第一位:サステナビリティ
2021年10月31日よりロンドンで開催されていた、COP26(国連気候変動枠組条約第26回締約国会議)。脱炭素を目指していたが、これから発展したいと考えている国を中心に反対され、石炭や化石燃料を使った火力発電が主たる電力供給源となっている日本も、「化石賞」という不本意な賞をもらう結果となった。 化石賞は、気候変動に取り組む世界130か国の1500を超えるNGOのネットーワーク「CANインターナショナル」が、温暖化対策に「消極的」だった国に与える不名誉な賞だ。 現実的に言って、原子力発電に消極的であるが故に、また、再生可能エネルギーだけでは現状の電力を賄えないという実情があるが故に、止むを得ない話だともいえるわけだが、地球レベルの温暖化に対する対応策としては、パリ協定以降、世界中が産業革命以降の気温情報幅を1.5度以下に抑えようとしているのに対しては対応できていないという事実は変わらない。 世界中が、脱炭素に向かう中、日本は今後どうなるのだろうか?COP26で岸田総理が述べた、「2050年にはカーボンニュートラル」という目標に関しても、具体的な政策を今後打ち出さないといけない。 日本の脱炭素として個人的に注目しているのは、クルマ産業におけるEV化だ。EV車を走らすにしても発電しなければならないわけで、クルマがいくらクリーンでも、トータルのCO2排出量が多ければ、全体としては意味をなさない。 ここで、世界の国の脱炭素状況を見ていこう。
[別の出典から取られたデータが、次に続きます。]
/-- `ECMD` holds the most recent faulting word (10_state.md R30): later successful commands keep it. -/
def Obligations.EcmdHoldsLatestFaultingWord : Prop :=
  ∀ (before after : List Word) (cmd : Word) (s : State), FaultingWord cmd → (∀ x ∈ after, ¬ FaultingWord x) →
    ∃ t, commands (before ++ cmd :: after) s = .next t ∧ t.ecmd = cmd ∧ t.eany = true

/-- No command and no word stops the block (60_exceptions.md R160, R168), and after the first reset no step does. -/
def Obligations.NothingStopsTheBlock : Prop :=
  (∀ (l : List Word) (s : State), ∃ t, commands l s = .next t) ∧
  (∀ s : State, s.resetSeen = true → ∃ t, step s = .next t ∧ t.resetSeen = true) ∧
  (∀ (p : PortIn) (s : State), s.resetSeen = true → ∃ t, edge p s = .next t ∧ t.resetSeen = true)

/-- The hazard of 70_reset_and_hazards.md R199: after a faulting build the ports still show the earlier frame, and `ERR` is not 0. -/
def Obligations.StaleFrameStaysAfterFault : Prop :=
  ∀ (anything : Outputs) (cmd : Word) (s : State), FaultingWord cmd → s.busy = false → ∃ t,
    command cmd s = .next t ∧ (outputs anything t).frameO = (outputs anything s).frameO ∧
    (outputs anything t).fvalidO = (outputs anything s).fvalidO ∧ (outputs anything t).errO ≠ 0#2

/-! Reset, steps and levels. -/

/-- The reset values (10_state.md R38), after a reset edge in any state, a command in execution or not, and after the first reset as
after any other; the section table is the same before and after. -/
def Obligations.ResetLeavesResetValues : Prop :=
  ∀ (p : PortIn) (s : State), p.rst = true → ∃ t, edge p s = .next t ∧
    t.crc = 0xFFFF#16 ∧ t.addr = 0x00#8 ∧ t.saddr = 0x0000#16 ∧ t.wcnt = 0x0000#16 ∧
    (∀ i : Fin 8, fbByte t i = 0x00#8) ∧ frameBits t = 0x0000000000000000#64 ∧ t.fvalid = false ∧ t.err = 0#2 ∧
    t.eany = false ∧ t.ecmd = 0x00000000#32 ∧ t.idx = 0#4 ∧ t.bitn = 0#4 ∧ t.busy = false ∧ t.cmdr = 0x00000000#32 ∧
    t.secrom = s.secrom ∧ mux t 1 = 0x03#8

/-- Reset at an edge (70_reset_and_hazards.md R190, R193): whatever is offered or in execution, the same state; held longer, the same;
once released, the block accepts. That `port` and `draws` are kept is the model's choice (logs 2, 4 and 12). -/
def Obligations.ResetAbandonsTheCommand : Prop :=
  ∀ (p q : PortIn) (cmd : Word) (n : Nat) (s : State), p.rst = true → q.rst = true → ∃ t u,
    edge p s = .next t ∧ t = { State.reset with secrom := s.secrom, port := s.port, draws := s.draws } ∧
    edge p (microRun n (accept cmd s)) = .next u ∧ u = { t with draws := u.draws } ∧
    edge q t = .next t ∧ Idle t ∧
    ∀ r : PortIn, r.rst = false → r.cmdValid = true → ∃ v, edge r t = .next v ∧ v.busy = true ∧ v.cmdr = r.cmd

/-- Before the first reset nothing but a reset has a run (70_reset_and_hazards.md R192; the refusal is the model's form of it, log 3). -/
def Obligations.NoRunBeforeFirstReset : Prop :=
  (∀ s : State, s.resetSeen = false → (∀ rest, s.port ≠ .reset :: rest) → step s = .refused .beforeFirstReset) ∧
  (∀ (p : PortIn) (s : State), s.resetSeen = false → p.rst = false → edge p s = .refused .beforeFirstReset)

/-- A step runs the decoded command: `CMDR` holds the word while it executes, and is dead after it (70_reset_and_hazards.md R204; the
dead latch's value is free, log 4). -/
def Obligations.StepRunsTheDecodedCommand : Prop :=
  ∀ (cmd : Word) (rest : List HostEvent) (i : Instr) (s t : State),
    s.resetSeen = true → s.busy = false → s.port = .command cmd :: rest → decode cmd = .ok i →
    exec i { s with port := rest, cmdr := cmd } = .next t →
    step s = .next { t with cmdr := Config.deadLatch t.draws, draws := t.draws + 1 }

/-- A step on a word that is no command takes `IllegalCommand` (60_exceptions.md R162): a next state with the three error registers
written. -/
def Obligations.StepTakesIllegalCommand : Prop :=
  ∀ (cmd : Word) (rest : List HostEvent) (e : Illegal) (s : State),
    s.resetSeen = true → s.busy = false → s.port = .command cmd :: rest → decode cmd = .error e →
    step s = .next { s with
      port := rest, err := 1#2, eany := true, ecmd := cmd, cmdr := Config.deadLatch s.draws, draws := s.draws + 1 }

/-- Sequential consistency (20_memory.md R57): as many steps as the host has commands leave the architected state of those commands in
acceptance order. -/
def Obligations.StepsApplyCommandsInOrder : Prop :=
  ∀ (l : List Word) (s : State), s.resetSeen = true → s.busy = false → s.port = l.map .command → ∃ u v,
    Host.Core.run Sys2Proof.core l.length s = .next u ∧ commands l s = .next v ∧
    u = { v with port := [], cmdr := u.cmdr, draws := u.draws }

/-- The invariants of the idle state hold at reset (10_state.md R37, R38). -/
def Obligations.ResetStateMeetsInvariant : Prop := IdleInv State.reset

/-- Every step keeps the invariants of the idle state (10_state.md R37 (a) to (f)) and the canonical form of the frame buffer, from
every state that meets them. -/
def Obligations.EveryStepKeepsInvariant : Prop := ∀ s t : State, IdleInv s → step s = .next t → IdleInv t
世界の電力供給源とEVの関係



勝手な予測2022
- 脱炭素という不可避な流れにさまざまなソリューションが登場するかもしれない
- ESG経営がバズワードとなりそれを可視化する動きが本格化するかもしれない
- 脱炭素以外のサステナビリティを意識した取り組みが評価されるようになるかもしれない
2022年に向けて
独断と偏見でベスト3を発表させていただいたが、みなさんの中のベスト3は何だろうか。 IoTやAI、DXというテーマは、要素技術の話題やプラットフォームなどの話題から、具体的なビジネスのシーンのデジタル活用、ひいては社会問題の解決といった話題に移ってきている。 ペーパレスや業務の自動化からはじまり、SaaSの活用、インターネットでのデータ連携など、さまざまな場面でデジタルの活用が進みはじめている。建設業界や製造業、など、さまざまな産業でビジネスプロセスを横串にするようなプラットフォームも登場し出している。 2022年は、2020年以降本格的に動き出したDXの潮流が、中小企業も巻き込んで大きな動きを見せるようになることが想定される。 デジタル社会を前提として、既存ビジネスを改善し、生産性を向上させるという流れや、さまざまな要素技術の発展を組み合わせたことによって実現できるイノベーションなど、コンセプトだけでなく具体的な動きがより一層加速していく一年となりそうだ。 IoTNEWSでは、2022年はこれまで通り、DXに関わる具体的な取り組みを取材し多くの事業者の役に立ちたいと思うことは変わりないが、2021年にスタートした「DX人材」というテーマや、2021年のトピックとなった、「サステナビリティ」や「デジタルガバメント」といった領域についても、深掘りしていきたい。無料メルマガ会員に登録しませんか?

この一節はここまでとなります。